-- ==== Sys2Proof/Certificates/Slice0/Obligations.lean ====
section
/-! DEFINITION. The statements for the provers. -/

open Sys2Proof Sys2Proof.Machine

/-! ## Steps, resets and the port -/

/-- A step takes the command or event at the front of the queue and is exec of it on the state with the queue's rest
(the model's queue, log 1). -/
def Obligations.StepTakesTheFrontCommand : Prop :=
  ∀ (s : State) (c : Instr) (rest : List Instr), s.pending = c :: rest → step s = exec c (s.setPending rest)

/-- No row stops the part: exec of every row answers a next state, and so does every step; with nothing waiting the part
idles (the model's choice, log 1). -/
def Obligations.NothingStopsThePart : Prop :=
  (∀ (i : Instr) (s : State), ∃ t, exec i s = .next t)
  ∧ (∀ s : State, ∃ t, step s = .next t)
  ∧ ∀ s : State, s.pending = [] → step s = .next s

/-- What POWER_ON, PIN_RESET and SOFTWARE_RESET set and keep, block by block, and what RESET_N_RELEASE changes (the
value tables of R18, R41, R72, R96, R117, R132, R149, R160, R172 and R175). These are the model's: the queue (log 1), the
straps low in State.reset (log 11), POWER_ON keeping the level of RESET_N (log 12), a marker message in reception through
a reset (log 13), the stage of a RESET, none after each reset and due before SOFTWARE_RESET (log 14), the status ARMED of
an empty slot (log 17), and the values of `reach` and `changedExtents` (log 18), `fencePulses` (log 19) and `frame` (log
20). -/
def Obligations.ResetsSetTheirValues : Prop :=
  State.reset.atPowerOn none { laddr := 0, lrate := 0, trate := false }
  ∧ (∀ (s : State) (straps : Straps), ∃ t, exec (.powerOn straps) s = .next t
      ∧ t.atPowerOn s.position.reception straps ∧ t.resetHeld = s.resetHeld ∧ t.pending = s.pending)
  ∧ (∀ (s : State) (straps : Straps), ∃ t, exec (.pinReset straps) s = .next t
      ∧ t.atPowerOn s.position.reception straps ∧ t.resetHeld = true ∧ t.pending = s.pending)
  ∧ (∀ s : State, exec .resetNRelease s = .next (s.setResetHeld false))
  ∧ ∀ s : State, s.resetHeld = false → s.mode.resetStage = .due → ∃ t, exec .softwareReset s = .next t
      ∧ t.position = { s.position with latch := none, candidate := none }
      ∧ t.table = State.reset.table
      ∧ t.timer = { s.timer with running := false, cycleLength := none, overruns := 0 }
      ∧ t.demand = { s.demand with cars := State.reset.demand.cars }
      ∧ t.poll = { State.reset.poll with replyTimeout := s.poll.replyTimeout, frame := s.poll.frame }
      ∧ t.health = State.reset.health
      ∧ t.link = { s.link with phase := .idle, buffer := none, answer := none, causes := 0, cars := 0 }
      ∧ t.mode = { s.mode with mode := .config, holdTravelled := 0, resetStage := .none }
      ∧ t.straps = s.straps ∧ t.resetHeld = false ∧ t.pending = s.pending

/-- While RESET_N is held low, every row but a reset and the release leaves the part as it is (R183). -/
def Obligations.HeldResetTakesNothing : Prop :=
  ∀ (i : Instr) (s : State), s.resetHeld = true → (∀ straps, i ≠ .pinReset straps ∧ i ≠ .powerOn straps) →
    i ≠ .resetNRelease → exec i s = .next s

/-- A link command's row that finds the port busy is dropped: FRAME_DROPPED, the dropped count, and nothing else (R165).
Between RESET and its reset the port is busy (R183; the stages, log 14). The row stands for its frame, and is a hand-over
only of a frame that may carry it (log 4). -/
def Obligations.BusyPortDropsCommands : Prop :=
  ∀ (i : Instr) (s : State) (c : CommandCode), i.code? = some c → s.resetHeld = false → ¬ s.takes i →
    ∃ t, exec i s = .next t ∧ KeptBut [.attention] s t ∧ Raised [.frameDropped] s t
      ∧ t.link.dropped = min (s.link.dropped + 1) 65535
      ∧ t.link.receiver = s.link.receiver ∧ t.link.phase = s.link.phase ∧ t.link.buffer = s.link.buffer
      ∧ t.link.answer = s.link.answer ∧ t.link.taken = s.link.taken ∧ t.link.notTaken = s.link.notTaken

/-- The availability table, and the refusal of a command in a mode not marked for it, whatever its payload (R176). -/
def Obligations.UnavailableCommandsAreRefused : Prop :=
  (∀ (c : CommandCode) (m : Mode), c.available m = availability.any fun row => row.1.contains c && row.2.contains m)
  ∧ ∀ (i : Instr) (s : State) (c : CommandCode), i.code? = some c → s.takes i → c.available s.mode.mode = false →
      ∃ t, exec i s = .next t ∧ Answered s t c .wrongMode .empty ∧ KeptBut [] s t

/-- A payload of another length than the command's parameters require is refused BAD_PARAM and changes nothing (R43 for
the record commands; for the other commands, and for the place of this check, log 5). -/
def Obligations.WrongLengthIsBadParam : Prop :=
  ∀ (i : Instr) (s : State) (c : CommandCode), i.code? = some c → i.wrongLength = true → s.takes i →
    c.available s.mode.mode = true →
      ∃ t, exec i s = .next t ∧ Answered s t c .badParam .empty ∧ KeptBut [] s t

/-! ## Invariants -/

/-- Every step keeps the pool's sum (R37, R39, R42). -/
def Obligations.PoolIsConserved : Prop := ∀ s t : State, s.poolSound → step s = .next t → t.poolSound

* [YOUR GOAL]:
Restate word for word the lines from the one holding "(∀ (c : CommandCode)" to the end of the listing, both ends included, and nothing more.

* [WRITTEN REPLY]:
  (∀ (c : CommandCode) (m : Mode), c.available m = availability.any fun row => row.1.contains c && row.2.contains m)
  ∧ ∀ (i : Instr) (s : State) (c : CommandCode), i.code? = some c → s.takes i → c.available s.mode.mode = false →
      ∃ t, exec i s = .next t ∧ Answered s t c .wrongMode .empty ∧ KeptBut [] s t

/-- A payload of another length than the command's parameters require is refused BAD_PARAM and changes nothing (R43 for
the record commands; for the other commands, and for the place of this check, log 5). -/
def Obligations.WrongLengthIsBadParam : Prop :=
  ∀ (i : Instr) (s : State) (c : CommandCode), i.code? = some c → i.wrongLength = true → s.takes i →
    c.available s.mode.mode = true →
      ∃ t, exec i s = .next t ∧ Answered s t c .badParam .empty ∧ KeptBut [] s t

/-! ## Invariants -/

/-- Every step keeps the pool's sum (R37, R39, R42). -/
def Obligations.PoolIsConserved : Prop := ∀ s t : State, s.poolSound → step s = .next t → t.poolSound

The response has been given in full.